I took what I’d learned about grammar (deep grammar, of the language itself) and about writing, and I shared it with others, developing a class in rhetorical grammar for UC Santa Cruz Extension. I put that first run of the class together with this edition. When the third edition came out, soon after (or perhaps during) that first semester, I switched. I taught the class through three, perhaps four, times before the workload of my day job combined with the workload of teaching became too much to continue with.
That was a great class though. As is always the case with teaching, gathering all that material together, creating exercises, worksheets, and tests, answering questions — all the work of marshaling resources to explain something detailed and complex to others, comprehensively, over many weeks — was deeply, deeply satisfying. It also served to inculcate those principles more firmly in my own mind. “To teach is to learn twice,” as the 19th-century French essayist Joseph Joubert said.
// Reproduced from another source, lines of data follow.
-- ==== Sys2Proof/Laws/Run.lean ====
section
/-! SUPPORT. Runs: the step relation is a function of the number of steps, what the end of a run is in each status, and what
the host's moves do to the count of draws. -/

namespace Sys2Proof.Machine

open Sys2Proof

variable {s t u : State}

/-- The last of `k + 1` steps. -/
theorem stepsTo_succ {k : Nat} (h : StepsTo (k + 1) s u) : ∃ t, StepsTo k s t ∧ step t = .next u := by
  cases h with
  | tail _ _ t _ h hs => exact ⟨t, h, hs⟩

/-- No step leads to where it started. -/
theorem stepsTo_zero (h : StepsTo 0 s u) : u = s := by
  cases h
  rfl

/-- The first step may be taken first. -/
theorem stepsTo_head {k : Nat} (h : step s = .next t) (hk : StepsTo k t u) : StepsTo (k + 1) s u := by
  induction hk with
  | refl => exact .tail 0 _ _ _ (.refl _) h
  | tail k a b c _ hs ih => exact .tail _ _ _ _ (ih h) hs

/-- `k` steps lead to at most one state. -/
theorem stepsTo_functional {k : Nat} (ht : StepsTo k s t) (hu : StepsTo k s u) : t = u := by
  induction k generalizing t u with
  | zero => rw [stepsTo_zero ht, stepsTo_zero hu]
  | succ k ih =>
    obtain ⟨t', ht', ht⟩ := stepsTo_succ ht
    obtain ⟨u', hu', hu⟩ := stepsTo_succ hu
    rw [ih ht' hu', hu] at ht
    injection ht with ht
    exact ht.symm

/-- A run reaches at most one state after `k` steps. -/
theorem reaches_functional {r : RunStart} {k : Nat} (ht : r.reaches k t) (hu : r.reaches k u) : t = u := by
  obtain ⟨s0, h0, ht⟩ := ht
  obtain ⟨s1, h1, hu⟩ := hu
  rw [h0] at h1
  injection h1 with h1
  subst h1
  exact stepsTo_functional ht hu

/-- A run that reaches a state reaches the next one. -/
theorem reaches_succ {r : RunStart} {k : Nat} (hs : r.reaches k s) (h : step s = .next t) : r.reaches (k + 1) t := by
  obtain ⟨s0, h0, hs⟩ := hs
  exact ⟨s0, h0, .tail _ _ _ _ hs h⟩

/-- The state a run reaches after `k + 1` steps is a step from the one after `k`. -/
theorem reaches_pred {r : RunStart} {k : Nat} (ht : r.reaches (k + 1) t) :
    ∃ s, r.reaches k s ∧ step s = .next t := by
  obtain ⟨s0, h0, ht⟩ := ht
  obtain ⟨s, hs, h⟩ := stepsTo_succ ht
  exact ⟨s, ⟨s0, h0, hs⟩, h⟩

@[simp] theorem runEnd_halted (c : Cause) (h : s.status = .halted c) : s.runEnd = some (.fatal c) := by
  simp [State.runEnd, h]

theorem runEnd_running (h : s.status = .running) :
    s.runEnd = if s.atSelfJump then some .selfJump else none := by
  simp [State.runEnd, h]

/-- A jump to itself: the fetch succeeds and its word decodes to a JP to PC. -/
theorem atSelfJump_decode (h : s.atSelfJump = true) :
    s.pc.toNat < 0xFFF ∧ ∃ nnn,
      decode (wordOfBytes (s.mem.read s.pc.toNat) (s.mem.read (s.pc.toNat + 1))) = .instr (.jp nnn) ∧
      zextAddr nnn = s.pc := by
  unfold State.atSelfJump at h
  by_cases hp : 0xFFF ≤ s.pc.toNat
  · rw [fetch_out hp] at h
    cases h
  · rw [fetch_in (by omega)] at h
    refine ⟨by omega, ?_⟩
    dsimp only at h
    split at h
    · rename_i nnn hd
      exact ⟨nnn, hd, of_decide_eq_true h⟩
    · cases h

/-- The outputs do not matter to it. -/
@[simp] theorem atSelfJump_clearOutputs (s : State) : s.clearOutputs.atSelfJump = s.atSelfJump := by
  unfold State.atSelfJump
  by_cases hp : 0xFFF ≤ s.pc.toNat
  · rw [fetch_out (s := s) hp, fetch_out (s := s.clearOutputs) hp]
  · rw [fetch_in (s := s) (by omega), fetch_in (s := s.clearOutputs) (by simpa using hp)]
    rfl

@[simp] theorem hostReset_v (s : State) : s.hostReset.v = (State.resetWith s.cfg).v := rfl
@[simp] theorem hostReset_i (s : State) : s.hostReset.i = 0 := rfl
@[simp] theorem hostReset_pc (s : State) : s.hostReset.pc = 0x200 := rfl
@[simp] theorem hostReset_stack (s : State) : s.hostReset.stack = [] := rfl
@[simp] theorem hostReset_mem (s : State) : s.hostReset.mem = [] := rfl
@[simp] theorem hostReset_disp (s : State) : s.hostReset.disp = Display.blank := rfl
@[simp] theorem hostReset_status (s : State) : s.hostReset.status = .running := rfl
@[simp] theorem hostReset_out (s : State) : s.hostReset.out = StepOutput.none := rfl
@[simp] theorem hostReset_draws (s : State) : s.hostReset.draws = s.draws := rfl
@[simp] theorem hostReset_cfg (s : State) : s.hostReset.cfg = s.cfg := rfl

end Sys2Proof.Machine
end

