theorem witness_StepIsPossibleExactlyWhenRunning :
    (State.reset.halt .stackUnderflow).status = .halted .stackUnderflow ∧ State.reset.status = .running := by decide

theorem witness_RetPopsTheReturnAddress :
    topState.status = .running ∧ topState.stack = 0x1000 :: [0x002] ∧ State.reset.stack = [] := by decide

/-- A skip fetched at 0xFFE; the words of no row are those of witness_WordsOutsideTheTableAreRejected. -/
theorem witness_SkipsAddTwoUnderTheirCondition :
    (topState.setPc 0x1000).status = .running ∧ (topState.setPc 0x1000).pc = 0x1000 ∧
    (topState.setPc 0x1000).getV 3 = 0x00 ∧ (topState.setPc 0x1000).getV 3 ≠ 0x01 ∧
    (topState.setPc 0x1000).getV 3 = (topState.setPc 0x1000).getV 4 ∧
    ((topState.setPc 0x1000).setV 3 0x01).getV 3 ≠ ((topState.setPc 0x1000).setV 3 0x01).getV 4 := by decide

/-- A jump to itself at the last fetch address; also JumpToItselfRunsSafelyForEver. -/
theorem witness_JpSetsPcToTheTarget :
    topState.status = .running ∧ topState.pc.toNat ≤ 0xFFE ∧ topState.wordAtPc = 0x1000 + topState.pc.toNat := by decide

/-- A CALL to itself at the last fetch address, with two entries, for a given bound. -/
def selfCall (d : Nat) : State :=
  { topState with mem := [(0xFFE, 0x2F), (0xFFF, 0xFE)], cfg := { stackDepth := some d } }

/-- With no room and with room for one more. -/
theorem witness_CallToItself :
    (selfCall 2).status = .running ∧ (selfCall 2).pc.toNat ≤ 0xFFE ∧
    (selfCall 2).wordAtPc = 0x2000 + (selfCall 2).pc.toNat ∧
    (selfCall 2).cfg.stackDepth = some ((selfCall 2).stack.length + 0) ∧
    (selfCall 3).cfg.stackDepth = some ((selfCall 3).stack.length + 1) := by decide

/-- One entry below the bound, and at the bound; also CallThenRetReturnsAfterTheCall. -/
theorem witness_CallPushesThePostFetchPc :
    (deep { stackDepth := some 16 } 15).cfg.stackDepth ≠ some (deep { stackDepth := some 16 } 15).stack.length ∧
    (deep { stackDepth := none } 16).cfg.stackDepth ≠ some (deep { stackDepth := none } 16).stack.length ∧
    (deep { stackDepth := some 16 } 16).cfg.stackDepth = some (deep { stackDepth := some 16 } 16).stack.length := by
  decide

theorem witness_CallThenRetReturnsAfterTheCall :
    (deep { stackDepth := some 16 } 15).cfg.stackDepth ≠ some (deep { stackDepth := some 16 } 15).stack.length ∧
    ((deep { stackDepth := some 16 } 15).push 0x204).stack = 0x204 :: (deep { stackDepth := some 16 } 15).stack := by
  decide

theorem witness_RndMasksTheDrawnByte : (0x0F : Byte).getLsbD 7 = false := by decide

theorem witness_OnlyRndDependsOnTheRandomInput :
    (∀ x nn, Instr.addReg 0 1 ≠ .rnd x nn) ∧ ∃ t, exec (.addReg 0 1) (regs01 0xFF 0x01) = .next t :=
  ⟨fun _ _ h => Instr.noConfusion h, _, rfl⟩

/-- The block that ends at 0xFFF, and one byte further. -/
theorem witness_StRegsStoresTheBlockOrHalts :
    (topState.mem.wf = true ∧ (topState.setI 0xFF0).i.toNat + (15 : RegIdx).val ≤ 0xFFF) ∧
    0xFFF < (topState.setI 0xFF1).i.toNat + (15 : RegIdx).val := by decide

theorem witness_LdRegsLoadsTheBlockOrHalts :
    topState.i.toNat + (0 : RegIdx).val ≤ 0xFFF ∧ 0xFFF < topState.i.toNat + (1 : RegIdx).val := by decide

/-- After the store, the same memory and I. -/
theorem witness_StoreThenLoadRestoresTheRegisters :
    topState.mem.wf = true ∧ topState.i.toNat + (0 : RegIdx).val ≤ 0xFFF ∧
    (topState.storeRegs 1).mem = (topState.storeRegs 1).mem ∧ (topState.storeRegs 1).i = topState.i := by decide

theorem witness_StoredBytesAreFetchedAtOnce :
    topState.mem.wf = true ∧ (topState.setI 0xFFE).i.toNat + (1 : RegIdx).val ≤ 0xFFF ∧
    (1 : RegIdx).val = (0 : RegIdx).val + 1 ∧ (1 : RegIdx) ≤ 1 ∧
    (0xFFE : Word).toNat = (topState.setI 0xFFE).i.toNat + (0 : RegIdx).val := by decide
I found this book originally through another. The author of this book, Martha Kolln, was the author also of my favorite grammar book to that point, the book with which I had really, deeply, and truly come to understand Modern English grammar; and this second book of hers, which focuses on grammar as a tool for writing, teased out and developed the concepts that the grammar book had concluded with. Kolln’s perspective and insights are very much in line with the perspective and insights of Joseph Williams, and so this book (in various editions over time) formed the perfect companion to the Clarity and Grace series. I studied them both at various times, reinforcing and deepening what I’d already learned in the process.
Rhetorical Grammar, now in its 8th edition, and Style: Lessons in Clarity and Grace, now in its 12th, together make for an excellent program of study for any writer or editor, though you must come to them with a foundation of English grammar firmly in place. (Though RG will deepen that grammatical understanding.) These are not books about simple, mechanical corrections, but about writing well. And as always, you must read. Only wide reading can train your ear to the music of the language, in its many varieties, its many, many possibilities.